His case in point is a series of lectures of Peter Thiel who founded Paypal and played a big role in Facebook. But did he get there through creativity or competition? Dan Drezner deals with Facebook and says that seems more competitive. His argument is that the idea of a social network was hardly new but Facebook were the first ones to get it really right.

What about Paypal? Was that really creative? Here is the paraphrase from Thiel’s lectures (transcribed by a Stanford law student):

PayPal’s original idea involved beaming money to people over Palm Pilots. It was voted one of the worst 10 business ideas of 1999, which is saying a lot. The initial business model was hardly better; there was a sense in which PayPal had to raise money so it could raise more money so it could then figure out what to do with all that money. And, oddly enough, it was possible to raise an angel round on that model; one archetypical angel investor, during a pitch over Chinese food at Town & Country in Palo Alto, was utterly unconcerned with what PayPal did. Rather, he wanted to know one thing: who else was investing. Later, he consulted the fortune cookie. It told him to invest.

Among the first big breaks was landing a $4.5M investment from Nokia ventures. The problem, though, was that mobile Internet didn’t quite work yet. Good interfaces were years away, and integration with handsets seemed to take forever. Much to Nokia’s surprise, PayPal announced a pivot at the first post-investment board meeting.
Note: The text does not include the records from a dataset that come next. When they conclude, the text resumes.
/-- Without guests, and outside a muster, no unmustered count stands. -/
theorem Tallied.unmustered_zero (h : s.Tallied) (hn : s.roster.guests = [] ∨ s.mode.muster = false) (y : Fin 16) :
    cell s.tally.unmustered y = 0 := by
  obtain ⟨-, hc, -⟩ := h
  refine (hc.unmustered y).trans ?_
  cases hn with
  | inl hn =>
    rw [show s.ledger.roster.guests = [] from hn]
    exact ite_self 0
  | inr hn =>
    rw [show s.ledger.muster = false from hn]
    rfl

/-- A scrub leaves no guest, and no count (R7). -/
theorem Tallied.scrub {x : Store} (h : s.Tallied)
    (hn : s.store.part = .blank ∨ s.roster.guests = [] ∨ s.mode.muster = false) : (s.withStore x).scrub.Tallied := by
  have hzero := h.unmustered_zero (hn.elim (fun hb => .inl (h.2.1.blank hb)) id)
  obtain ⟨hs, -, hcomplete⟩ := h
  have hcell : ∀ y : Fin 16, cell (Vector.replicate 16 0) y = 0 := fun y => by simp [cell]
  refine ⟨hs.scrub x, ⟨fun _ => rfl, rfl, fun q => by cases q <;> rfl, hcell, fun y => (hcell y).trans ?_⟩, ?_⟩
  · exact (ite_self 0).symm
  · refine hcomplete.trans (congrArg (s.mode.muster && ·) ?_)
    show (s.tally.stations != 0 && _) = (s.tally.stations != 0 && _)
    simp only [show ∀ y, cell s.ledger.unmustered y = 0 from hzero,
      show ∀ y, cell (s.withStore x).scrub.ledger.unmustered y = 0 from hcell]
    rfl

/-- Every aboard guest is unmustered in an epoch that no record holds. -/
theorem counted_mustering {f : Guest → Guest} {e : Nat} (h : s.Tallied) (ht : t.ledger = { s.ledger with
      roster := ⟨Table.mapRecords s.roster.guests f, s.roster.enrolled⟩, unmustered := s.tally.aboardAt, epoch := e
      muster := true })
    (hp : ∀ g, (f g).presence = g.presence) (hx : ∀ g, (f g).station = g.station) (he : ∀ g, (f g).epoch ≠ e) :
    t.ledger.Counted := by
  obtain ⟨-, hc, -⟩ := h
  have hmap : ∀ p : Guest → Bool, guestCount (Table.mapRecords s.roster.guests f) p
      = guestCount s.roster.guests (fun g => p (f g)) := fun p => guestCount_mapRecords p f
  have hat : ∀ y, guestCount (Table.mapRecords s.roster.guests f) (fun g => g.isAboardAt y)
      = guestCount s.roster.guests (fun g => g.isAboardAt y) := fun y => by
    rw [hmap]
    refine guestCount_congr _ fun g => ?_
    rw [Guest.isAboardAt, hp, hx]
    rfl
  have hun : ∀ y, guestCount (Table.mapRecords s.roster.guests f) (fun g => g.isMissing e y)
      = guestCount s.roster.guests (fun g => g.isAboardAt y) := fun y => by
    rw [hmap]
    refine guestCount_congr _ fun g => ?_
    rw [Guest.isMissing, hp, hx, bne_iff_ne.2 (he g), Bool.and_true]
    rfl
  rw [ht]
  refine ⟨fun hb => ?_, ?_, fun q => ?_, fun y => ?_, fun y => ?_⟩
  · show Table.mapRecords s.roster.guests f = []
    rw [show s.roster.guests = [] from hc.blank hb]
    rfl
  · exact hc.enrolled.trans (hmap fun _ => true).symm
  · refine (hc.total q).trans (Eq.symm ((hmap _).trans (guestCount_congr _ fun g => ?_)))
    rw [hp]
  · exact (hc.aboardAt y).trans (hat y).symm
  · exact (hc.aboardAt y).trans (hun y).symm
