-- ==== Sys2Proof/Machine/Keys.lean ====
section
/-! DEFINITION. 47_keyboard.md: Ex9E, ExA1, Fx0A. -/

namespace Sys2Proof.Machine

/-- Ex9E (R92). -/
def execSkp (x : Nibble) (s : State) : Outcome :=
  let r := keyOf s (readV s x)
  .next (skipIf r.1 r.2)

/-- ExA1 (R93). -/
def execSknp (x : Nibble) (s : State) : Outcome :=
  let r := keyOf s (readV s x)
  .next (skipIf (!r.1) r.2)

/-- Fx0A (R94): the core pauses; Vx is written by the key-press event that ends the wait (R113). -/
def execLdK (x : Nibble) (s : State) : Outcome := .next { s with paused := true, waitReg := some x }

end Sys2Proof.Machine
end

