-- ==== Sys2Proof/Certificates/Slice0/Obligations.lean ====
section
/-! DEFINITION. The statements for the provers, by the rules of spec/ they formalise. -/

open Sys2Proof Sys2Proof.Machine

/-! ### Encoding (30_encoding.md) -/

/-- Decoding the two bytes of a well-formed instruction, whatever follows them, gives it back and consumes exactly 2 bytes
(R44, R45, R48). -/
def Obligations.DecodeOfEncodeIsTheInstruction : Prop :=
  ∀ (i : Instr) (rest : List Byte), i.wf = true → decode (encodeBytes i ++ rest) = .ok (i, rest)

/-- A word that decodes to an instruction is that instruction's encoding, and the instruction is well-formed: no word has
two readings and no bit is dropped (R45, R48). -/
def Obligations.EncodeOfDecodeIsTheWord : Prop :=
  ∀ (w : Word) (i : Instr), decodeWord w = .ok i → encode i = w ∧ i.wf = true

/-- The opcode map of R48 by the number of the word, and the undefined words of R49: every other word. -/
def Obligations.OpcodeMapByArithmetic : Prop :=
  ∀ w : Word,
    let o := w.toNat
    let t := o / 4096
    let n := o % 16
    let kk := o % 256
    let vx : Nibble := BitVec.ofNat 4 (o / 256)
    let vy : Nibble := BitVec.ofNat 4 (o / 16)
    let imm : Byte := BitVec.ofNat 8 o
    let nnn : Addr12 := BitVec.ofNat 12 o
    decodeWord w =
      if o = 0x00E0 then .ok .cls
      else if o = 0x00EE then .ok .ret
      else if t = 0x0 then .ok (.sys nnn)
      else if t = 0x1 then .ok (.jp nnn)
      else if t = 0x2 then .ok (.call nnn)
      else if t = 0x3 then .ok (.seImm vx imm)
      else if t = 0x4 then .ok (.sneImm vx imm)
      else if t = 0x5 ∧ n = 0 then .ok (.seReg vx vy)
      else if t = 0x6 then .ok (.ldImm vx imm)
      else if t = 0x7 then .ok (.addImm vx imm)
      else if t = 0x8 ∧ n = 0x0 then .ok (.ldReg vx vy)
      else if t = 0x8 ∧ n = 0x1 then .ok (.or vx vy)
      else if t = 0x8 ∧ n = 0x2 then .ok (.and vx vy)
      else if t = 0x8 ∧ n = 0x3 then .ok (.xor vx vy)
      else if t = 0x8 ∧ n = 0x4 then .ok (.addReg vx vy)
      else if t = 0x8 ∧ n = 0x5 then .ok (.sub vx vy)
      else if t = 0x8 ∧ n = 0x6 then .ok (.shr vx vy)
      else if t = 0x8 ∧ n = 0x7 then .ok (.subn vx vy)
      else if t = 0x8 ∧ n = 0xE then .ok (.shl vx vy)
      else if t = 0x9 ∧ n = 0 then .ok (.sneReg vx vy)
      else if t = 0xA then .ok (.ldI nnn)
      else if t = 0xB then .ok (.jpV0 nnn)
      else if t = 0xC then .ok (.rnd vx imm)
      else if t = 0xD then .ok (.drw vx vy (BitVec.ofNat 4 o))
      else if t = 0xE ∧ kk = 0x9E then .ok (.skp vx)
      else if t = 0xE ∧ kk = 0xA1 then .ok (.sknp vx)
      else if t = 0xF ∧ kk = 0x07 then .ok (.ldDtRead vx)
      else if t = 0xF ∧ kk = 0x0A then .ok (.ldK vx)
      else if t = 0xF ∧ kk = 0x15 then .ok (.ldDtWrite vx)
      else if t = 0xF ∧ kk = 0x18 then .ok (.ldSt vx)
      else if t = 0xF ∧ kk = 0x1E then .ok (.addI vx)
      else if t = 0xF ∧ kk = 0x29 then .ok (.ldF vx)
      else if t = 0xF ∧ kk = 0x33 then .ok (.ldB vx)
      else if t = 0xF ∧ kk = 0x55 then .ok (.stRegs vx)
      else if t = 0xF ∧ kk = 0x65 then .ok (.ldRegs vx)
      else .error (.undefinedWord w)
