-- ==== Sys2Proof/Laws/Memory.lean ====
section
/-! SUPPORT. Memory: a read after a write, the canonical form, and what the runs of bytes do (R31 to R33, R38, R39). -/

namespace Sys2Proof.Machine

theorem cellRead_cellErase (m : List Host.Cell) (a b : Nat) :
    cellRead (cellErase m a) b = if b = a then emptyCell else cellRead m b := by
  induction m with
  | nil => simp [cellErase, cellRead]
  | cons c rest ih =>
    obtain ⟨k, w⟩ := c
    simp only [cellErase] at ih
    by_cases hk : k = a
    · subst hk
      by_cases hb : b = k
      · subst hb; simpa [cellErase] using ih
      · simp [cellErase, cellRead, ih, hb]
    · by_cases hb : b = k
      · subst hb; simp [cellErase, cellRead, hk]
      · simp [cellErase, cellRead, ih, hk, hb]

theorem cellRead_cellInsert (m : List Host.Cell) (a b : Nat) (v : Byte) :
    cellRead (cellInsert m a v) b = if b = a then v else cellRead m b := by
  induction m with
  | nil => simp [cellInsert, cellRead]
  | cons c rest ih =>
    obtain ⟨k, w⟩ := c
    simp only [cellInsert]
    split
    · simp [cellRead]
    · split
      · rename_i h; subst h; by_cases hb : b = a <;> simp [cellRead, hb]
      · by_cases hb : b = k
        · subst hb; simp_all [cellRead]; omega
        · simp [cellRead, ih, hb]

/-- Reading after writing one cell: the value at that cell, what was there before at every other (R32, R33). It holds of
every list of cells. -/
@[simp] theorem cellRead_cellWrite (m : List Host.Cell) (a b : Nat) (v : Byte) :
    cellRead (cellWrite m a v) b = if b = a then v else cellRead m b := by
  unfold cellWrite
  split
  · rename_i h; subst h; exact cellRead_cellErase m a b
  · exact cellRead_cellInsert m a b v

theorem memWfFrom_mono {lo lo' : Nat} {m : List Host.Cell} (h : lo' ≤ lo) (hm : memWfFrom lo m = true) :
    memWfFrom lo' m = true := by
  cases m with
  | nil => rfl
  | cons c rest =>
    simp only [memWfFrom, Bool.and_eq_true, decide_eq_true_eq] at hm ⊢
    exact ⟨⟨⟨by omega, hm.1.1.2⟩, hm.1.2⟩, hm.2⟩

theorem memWfFrom_cellErase {lo : Nat} {m : List Host.Cell} (a : Nat) (hm : memWfFrom lo m = true) :
    memWfFrom lo (cellErase m a) = true := by
  induction m generalizing lo with
  | nil => rfl
  | cons c rest ih =>
    obtain ⟨k, w⟩ := c
    simp only [memWfFrom, Bool.and_eq_true, decide_eq_true_eq] at hm
    have h2 := ih hm.2
    by_cases hk : k = a
    · have : cellErase ((k, w) :: rest) a = cellErase rest a := by simp [cellErase, hk]
      rw [this]; exact memWfFrom_mono (by omega) h2
    · have : cellErase ((k, w) :: rest) a = (k, w) :: cellErase rest a := by simp [cellErase, hk]
      rw [this]; simp [memWfFrom, hm.1, h2]

theorem memWfFrom_cellInsert {lo : Nat} {m : List Host.Cell} {a : Nat} {v : Byte} (hlo : lo ≤ a) (ha : a < memSize)
    (hv : v ≠ emptyCell) (hm : memWfFrom lo m = true) : memWfFrom lo (cellInsert m a v) = true := by
  induction m generalizing lo with
  | nil => simp [cellInsert, memWfFrom, hlo, ha, hv]
  | cons c rest ih =>
    obtain ⟨k, w⟩ := c
    simp only [memWfFrom, Bool.and_eq_true, decide_eq_true_eq] at hm
    simp only [cellInsert]
    split
    · rename_i h; simp [memWfFrom, hlo, ha, hv, hm.1.1.2, hm.1.2, hm.2]; omega
    · split
      · rename_i h; subst h; simp [memWfFrom, hlo, ha, hv, hm.2]
      · have := ih (lo := k + 1) (by omega) hm.2
        simp [memWfFrom, hm.1, this]

/-- Writing a cell in range keeps the canonical form. -/
theorem memWf_cellWrite {m : List Host.Cell} {a : Nat} (v : Byte) (ha : a < memSize) (hm : memWf m = true) :
    memWf (cellWrite m a v) = true := by
  unfold cellWrite memWf at *
  split
  · exact memWfFrom_cellErase a hm
  · rename_i h; exact memWfFrom_cellInsert (Nat.zero_le a) ha h hm

theorem cellOf_lt (a : Nat) : cellOf a < memSize := Nat.mod_lt _ (by decide)

/-- MemWrite keeps the canonical form (R33). -/
theorem memWf_memWrite {s : State} (a : Nat) (v : Byte) (h : memWf s.mem = true) : memWf (memWrite s a v).mem = true :=
  memWf_cellWrite v (cellOf_lt a) h

/-- MemRead after MemWrite (R32, R33). -/
theorem memRead_memWrite (s : State) (a b : Nat) (v : Byte) :
    memRead (memWrite s a v) b = if cellOf b = cellOf a then v else memRead s b := by
  simp [memRead, memWrite]

/-- storeBytes writes memory and nothing else. -/
theorem storeBytes_only (s : State) (a : Nat) (l : List Byte) : storeBytes s a l = { s with mem := (storeBytes s a l).mem } := by
  induction l generalizing s a with
  | nil => rfl
  | cons b rest ih => rw [storeBytes, ih]; rfl

theorem memWf_storeBytes {s : State} (a : Nat) (l : List Byte) (h : memWf s.mem = true) :
    memWf (storeBytes s a l).mem = true := by
  induction l generalizing s a with
  | nil => exact h
  | cons b rest ih => exact ih (a + 1) (memWf_memWrite a b h)

/-- A run of bytes leaves every cell outside the run unchanged. -/
theorem cellRead_storeBytes_other (s : State) (a : Nat) (l : List Byte) (c : Nat)
    (h : ∀ k, k < l.length → c ≠ cellOf (a + k)) : cellRead (storeBytes s a l).mem c = cellRead s.mem c := by
  induction l generalizing s a with
  | nil => rfl
  | cons b rest ih =>
    have h0 := h 0 (by simp)
    rw [storeBytes, ih]
    · simp [memWrite]; intro hc; exact absurd hc h0
    · intro k hk
      have := h (k + 1) (by simpa using hk)
      rwa [show a + 1 + k = a + (k + 1) by omega]

/-- A run of at most 4096 bytes puts byte k into the cell of address a + k. -/
theorem cellRead_storeBytes (s : State) (a : Nat) (l : List Byte) (hl : l.length ≤ memSize) (k : Nat) (hk : k < l.length) :
    cellRead (storeBytes s a l).mem (cellOf (a + k)) = l[k] := by
  induction l generalizing s a k with
  | nil => simp at hk
  | cons b rest ih =>
    simp only [List.length_cons] at hl hk
    rw [storeBytes]
    cases k with
    | zero =>
      rw [cellRead_storeBytes_other]
      · simp [memWrite]
      · intro j hj
        unfold cellOf memSize at *; omega
    | succ k =>
      rw [show a + (k + 1) = a + 1 + k by omega, ih _ _ (by omega) _ (by omega)]
      rfl

@[simp] theorem length_readBytes (s : State) (a n : Nat) : (readBytes s a n).length = n := by simp [readBytes]

@[simp] theorem getElem_readBytes (s : State) (a n k : Nat) (h : k < (readBytes s a n).length) :
    (readBytes s a n)[k] = memRead s (a + k) := by simp [readBytes]

/-- The loads' run of cell writes (R121, R122): byte k lands in cell a + k. -/
theorem cellRead_loadBytes (m : List Host.Cell) (a : Nat) (l : List Byte) (c : Nat) :
    cellRead (loadBytes m a l) c = if h : a ≤ c ∧ c - a < l.length then l[c - a]'h.2 else cellRead m c := by
  induction l generalizing m a with
  | nil => simp [loadBytes]
  | cons b rest ih =>
    rw [loadBytes, ih]
    simp only [cellRead_cellWrite, List.length_cons]
    by_cases hc : c = a
    · subst hc; simp
    · by_cases hlt : a ≤ c
      · obtain ⟨d, rfl⟩ : ∃ d, c = a + 1 + d := ⟨c - a - 1, by omega⟩
        have h1 : a + 1 + d - (a + 1) = d := by omega
        have h2 : a + 1 + d - a = d + 1 := by omega
        simp only [h1, h2]
        by_cases hd : d < rest.length
        · rw [dif_pos ⟨by omega, hd⟩, dif_pos ⟨by omega, by omega⟩]; simp
        · rw [dif_neg (by omega), dif_neg (by omega), if_neg (by omega)]
      · rw [dif_neg (by omega), dif_neg (by omega), if_neg hc]

theorem memWf_loadBytes {m : List Host.Cell} (a : Nat) (l : List Byte) (hl : a + l.length ≤ memSize) (h : memWf m = true) :
    memWf (loadBytes m a l) = true := by
  induction l generalizing m a with
  | nil => exact h
  | cons b rest ih =>
    simp only [List.length_cons] at hl
    exact ih (a + 1) (by omega) (memWf_cellWrite b (by omega) h)

/-- Which runs of addresses raise nothing (R31, R39). -/
theorem firstBadAddr_none {p : AddrPolicy} {base count : Nat} :
    firstBadAddr p base count = none ↔ (p = .wrap ∨ base + count ≤ 4096 ∨ count = 0) := by
  unfold firstBadAddr
  rw [List.find?_eq_none]
  cases p with
  | wrap => simp [addrFaults]
  | fault =>
    simp only [List.mem_map, List.mem_range, addrFaults, decide_eq_true_eq]
    constructor
    · intro h
      by_cases h0 : count = 0
      · exact Or.inr (Or.inr h0)
      · have := h (base + (count - 1)) ⟨count - 1, by omega, rfl⟩
        exact Or.inr (Or.inl (by omega))
    · rintro h x ⟨k, hk, rfl⟩
      rcases h with h | h | h
      · cases h
      · omega
      · omega

/-- Which address AddressOutOfRange names: the first above 0xFFF (R31, R39). -/
theorem firstBadAddr_some {p : AddrPolicy} {base count a : Nat} :
    firstBadAddr p base count = some a ↔ p = .fault ∧ 4096 < base + count ∧ 0 < count ∧ a = max base 4096 := by
  cases p with
  | wrap =>
    simp only [firstBadAddr, reduceCtorEq, false_and, iff_false]
    intro h; exact absurd (List.find?_some h) (by simp [addrFaults])
  | fault =>
    by_cases hb : 4096 < base + count ∧ 0 < count
    · have key : firstBadAddr .fault base count = some (max base 4096) := by
        unfold firstBadAddr
        rw [List.find?_eq_some_iff_append]
        refine ⟨by simp [addrFaults], (List.range (max base 4096 - base)).map (base + ·),
          ((List.range (count - (max base 4096 - base) - 1)).map fun k => max base 4096 + 1 + k), ?_, ?_⟩
        · apply List.ext_getElem
          · simp; omega
          · intro n h1 h2
            simp only [List.length_map, List.length_range] at h1
            simp only [List.getElem_map, List.getElem_range, List.getElem_append, List.getElem_cons, List.length_map,
              List.length_range]
            split
            · rfl
            · split <;> omega
        · intro x hx
          simp only [List.mem_map, List.mem_range] at hx
          obtain ⟨k, hk, rfl⟩ := hx
          simp [addrFaults]; omega
      rw [key]; simp [hb.1, hb.2, eq_comm]
    · have : firstBadAddr .fault base count = none := firstBadAddr_none.2 (by omega)
      rw [this]; simp; omega

end Sys2Proof.Machine
end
The new idea was simple: an account-based system where you could send money to anyone with an e-mail address. It was a good idea, but it seemed too easy. Surely, serious competition had to be working on that, too. So 1999 became increasingly frantic, since people knew they had to move quickly or fail.

Paypal’s idea was a simple one but it seems that Thiel didn’t actually believe it was that creative — so much so that they pulled out all stops to get ahead of competition he thought would be there.

Thiel goes on to use Zygna as an example of what he is talking about.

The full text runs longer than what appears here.